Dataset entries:

====================

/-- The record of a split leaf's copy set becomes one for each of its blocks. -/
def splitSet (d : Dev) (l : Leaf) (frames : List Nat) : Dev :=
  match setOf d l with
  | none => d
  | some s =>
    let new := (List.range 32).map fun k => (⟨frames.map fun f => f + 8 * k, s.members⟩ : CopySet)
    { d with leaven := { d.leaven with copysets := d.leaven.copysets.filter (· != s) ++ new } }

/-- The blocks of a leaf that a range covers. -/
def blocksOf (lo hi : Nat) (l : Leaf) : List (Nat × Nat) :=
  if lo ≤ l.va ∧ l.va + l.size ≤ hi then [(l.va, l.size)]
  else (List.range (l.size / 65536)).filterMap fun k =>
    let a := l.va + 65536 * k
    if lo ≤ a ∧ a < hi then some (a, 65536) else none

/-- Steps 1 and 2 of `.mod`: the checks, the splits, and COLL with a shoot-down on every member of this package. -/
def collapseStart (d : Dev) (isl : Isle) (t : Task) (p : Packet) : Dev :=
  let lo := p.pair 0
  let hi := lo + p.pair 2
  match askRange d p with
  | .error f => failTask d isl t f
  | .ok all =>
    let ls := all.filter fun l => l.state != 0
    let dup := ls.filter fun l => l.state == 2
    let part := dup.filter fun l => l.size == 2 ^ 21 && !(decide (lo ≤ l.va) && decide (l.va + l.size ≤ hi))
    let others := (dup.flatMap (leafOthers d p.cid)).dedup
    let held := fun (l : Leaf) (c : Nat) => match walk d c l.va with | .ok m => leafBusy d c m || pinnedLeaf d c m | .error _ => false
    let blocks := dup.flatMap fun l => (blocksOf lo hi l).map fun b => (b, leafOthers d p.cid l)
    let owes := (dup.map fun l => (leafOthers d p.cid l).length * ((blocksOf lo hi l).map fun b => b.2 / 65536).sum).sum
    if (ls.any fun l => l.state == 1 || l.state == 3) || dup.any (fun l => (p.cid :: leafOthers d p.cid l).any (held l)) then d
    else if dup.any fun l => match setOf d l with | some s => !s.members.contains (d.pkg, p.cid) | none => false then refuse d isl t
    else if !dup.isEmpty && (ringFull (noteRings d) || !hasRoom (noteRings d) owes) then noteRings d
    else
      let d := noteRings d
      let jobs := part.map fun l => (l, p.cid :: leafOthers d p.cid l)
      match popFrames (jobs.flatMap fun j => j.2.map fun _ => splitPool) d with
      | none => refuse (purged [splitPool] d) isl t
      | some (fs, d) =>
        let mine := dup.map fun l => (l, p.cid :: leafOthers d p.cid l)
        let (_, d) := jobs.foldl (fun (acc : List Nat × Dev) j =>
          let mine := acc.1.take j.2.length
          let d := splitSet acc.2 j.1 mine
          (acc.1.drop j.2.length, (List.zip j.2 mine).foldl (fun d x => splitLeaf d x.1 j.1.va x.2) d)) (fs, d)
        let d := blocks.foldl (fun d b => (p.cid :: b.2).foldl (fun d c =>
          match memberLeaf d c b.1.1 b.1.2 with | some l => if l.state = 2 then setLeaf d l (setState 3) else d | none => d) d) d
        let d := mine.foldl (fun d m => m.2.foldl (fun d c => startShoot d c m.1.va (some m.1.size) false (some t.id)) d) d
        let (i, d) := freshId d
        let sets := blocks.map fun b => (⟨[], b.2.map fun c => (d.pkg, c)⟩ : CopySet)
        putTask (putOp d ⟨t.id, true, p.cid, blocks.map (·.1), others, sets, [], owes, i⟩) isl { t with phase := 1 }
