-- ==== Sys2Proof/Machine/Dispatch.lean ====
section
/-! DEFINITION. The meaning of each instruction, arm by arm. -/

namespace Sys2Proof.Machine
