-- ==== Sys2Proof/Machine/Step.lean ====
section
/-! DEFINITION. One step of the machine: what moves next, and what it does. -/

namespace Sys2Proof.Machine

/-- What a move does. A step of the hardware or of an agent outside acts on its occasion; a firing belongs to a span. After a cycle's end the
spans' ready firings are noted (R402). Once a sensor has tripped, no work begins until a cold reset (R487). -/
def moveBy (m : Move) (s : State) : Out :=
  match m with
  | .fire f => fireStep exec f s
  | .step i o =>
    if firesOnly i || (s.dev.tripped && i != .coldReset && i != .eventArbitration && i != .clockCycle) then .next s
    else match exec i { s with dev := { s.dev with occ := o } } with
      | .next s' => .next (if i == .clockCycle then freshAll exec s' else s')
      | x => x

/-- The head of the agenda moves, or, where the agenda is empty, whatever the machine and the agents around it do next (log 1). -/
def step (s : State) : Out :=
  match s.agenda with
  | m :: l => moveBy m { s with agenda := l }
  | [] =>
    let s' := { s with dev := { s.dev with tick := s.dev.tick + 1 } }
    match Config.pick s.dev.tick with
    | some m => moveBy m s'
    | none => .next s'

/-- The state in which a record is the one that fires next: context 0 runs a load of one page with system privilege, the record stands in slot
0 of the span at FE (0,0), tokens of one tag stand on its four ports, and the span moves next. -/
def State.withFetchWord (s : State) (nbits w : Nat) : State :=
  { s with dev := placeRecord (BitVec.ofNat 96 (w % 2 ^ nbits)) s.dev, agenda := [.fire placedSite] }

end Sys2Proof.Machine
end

====================

ACTIVITY:
Each record above should be set down again in its exact wording.

RESULT OF THIS EXERCISE:
/-- The record of a split leaf's copy set becomes one for each of its blocks. -/
def splitSet (d : Dev) (l : Leaf) (frames : List Nat) : Dev :=
  match setOf d l with
  | none => d
  | some s =>
    let new := (List.range 32).map fun k => (⟨frames.map fun f => f + 8 * k, s.members⟩ : CopySet)
    { d with leaven := { d.leaven with copysets := d.leaven.copysets.filter (· != s) ++ new } }

/-- The blocks of a leaf that a range covers. -/
def blocksOf (lo hi : Nat) (l : Leaf) : List (Nat × Nat) :=
  if lo ≤ l.va ∧ l.va + l.size ≤ hi then [(l.va, l.size)]
  else (List.range (l.size / 65536)).filterMap fun k =>
    let a := l.va + 65536 * k
    if lo ≤ a ∧ a < hi then some (a, 65536) else none

/-- Steps 1 and 2 of `.mod`: the checks, the splits, and COLL with a shoot-down on every member of this package. -/
def collapseStart (d : Dev) (isl : Isle) (t : Task) (p : Packet) : Dev :=
  let lo := p.pair 0
  let hi := lo + p.pair 2
  match askRange d p with
  | .error f => failTask d isl t f
  | .ok all =>
    let ls := all.filter fun l => l.state != 0
    let dup := ls.filter fun l => l.state == 2
    let part := dup.filter fun l => l.size == 2 ^ 21 && !(decide (lo ≤ l.va) && decide (l.va + l.size ≤ hi))
    let others := (dup.flatMap (leafOthers d p.cid)).dedup
    let held := fun (l : Leaf) (c : Nat) => match walk d c l.va with | .ok m => leafBusy d c m || pinnedLeaf d c m | .error _ => false
    let blocks := dup.flatMap fun l => (blocksOf lo hi l).map fun b => (b, leafOthers d p.cid l)
    let owes := (dup.map fun l => (leafOthers d p.cid l).length * ((blocksOf lo hi l).map fun b => b.2 / 65536).sum).sum
    if (ls.any fun l => l.state == 1 || l.state == 3) || dup.any (fun l => (p.cid :: leafOthers d p.cid l).any (held l)) then d
    else if dup.any fun l => match setOf d l with | some s => !s.members.contains (d.pkg, p.cid) | none => false then refuse d isl t
    else if !dup.isEmpty && (ringFull (noteRings d) || !hasRoom (noteRings d) owes) then noteRings d
    else
      let d := noteRings d
      let jobs := part.map fun l => (l, p.cid :: leafOthers d p.cid l)
      match popFrames (jobs.flatMap fun j => j.2.map fun _ => splitPool) d with
      | none => refuse (purged [splitPool] d) isl t
      | some (fs, d) =>
        let mine := dup.map fun l => (l, p.cid :: leafOthers d p.cid l)
        let (_, d) := jobs.foldl (fun (acc : List Nat × Dev) j =>
          let mine := acc.1.take j.2.length
          let d := splitSet acc.2 j.1 mine
          (acc.1.drop j.2.length, (List.zip j.2 mine).foldl (fun d x => splitLeaf d x.1 j.1.va x.2) d)) (fs, d)
        let d := blocks.foldl (fun d b => (p.cid :: b.2).foldl (fun d c =>
          match memberLeaf d c b.1.1 b.1.2 with | some l => if l.state = 2 then setLeaf d l (setState 3) else d | none => d) d) d
        let d := mine.foldl (fun d m => m.2.foldl (fun d c => startShoot d c m.1.va (some m.1.size) false (some t.id)) d) d
        let (i, d) := freshId d
        let sets := blocks.map fun b => (⟨[], b.2.map fun c => (d.pkg, c)⟩ : CopySet)
        putTask (putOp d ⟨t.id, true, p.cid, blocks.map (·.1), others, sets, [], owes, i⟩) isl { t with phase := 1 }
-- ==== Sys2Proof/Machine/Dispatch.lean ====
section
/-! DEFINITION. The meaning of each instruction, arm by arm. -/

namespace Sys2Proof.Machine
-- ==== Sys2Proof/Machine/Step.lean ====
section
/-! DEFINITION. One step of the machine: what moves next, and what it does. -/

namespace Sys2Proof.Machine

/-- What a move does. A step of the hardware or of an agent outside acts on its occasion; a firing belongs to a span. After a cycle's end the
spans' ready firings are noted (R402). Once a sensor has tripped, no work begins until a cold reset (R487). -/
def moveBy (m : Move) (s : State) : Out :=
  match m with
  | .fire f => fireStep exec f s
  | .step i o =>
    if firesOnly i || (s.dev.tripped && i != .coldReset && i != .eventArbitration && i != .clockCycle) then .next s
    else match exec i { s with dev := { s.dev with occ := o } } with
      | .next s' => .next (if i == .clockCycle then freshAll exec s' else s')
      | x => x

/-- The head of the agenda moves, or, where the agenda is empty, whatever the machine and the agents around it do next (log 1). -/
def step (s : State) : Out :=
  match s.agenda with
  | m :: l => moveBy m { s with agenda := l }
  | [] =>
    let s' := { s with dev := { s.dev with tick := s.dev.tick + 1 } }
    match Config.pick s.dev.tick with
    | some m => moveBy m s'
    | none => .next s'

/-- The state in which a record is the one that fires next: context 0 runs a load of one page with system privilege, the record stands in slot
0 of the span at FE (0,0), tokens of one tag stand on its four ports, and the span moves next. -/
def State.withFetchWord (s : State) (nbits w : Nat) : State :=
  { s with dev := placeRecord (BitVec.ofNat 96 (w % 2 ^ nbits)) s.dev, agenda := [.fire placedSite] }

end Sys2Proof.Machine
end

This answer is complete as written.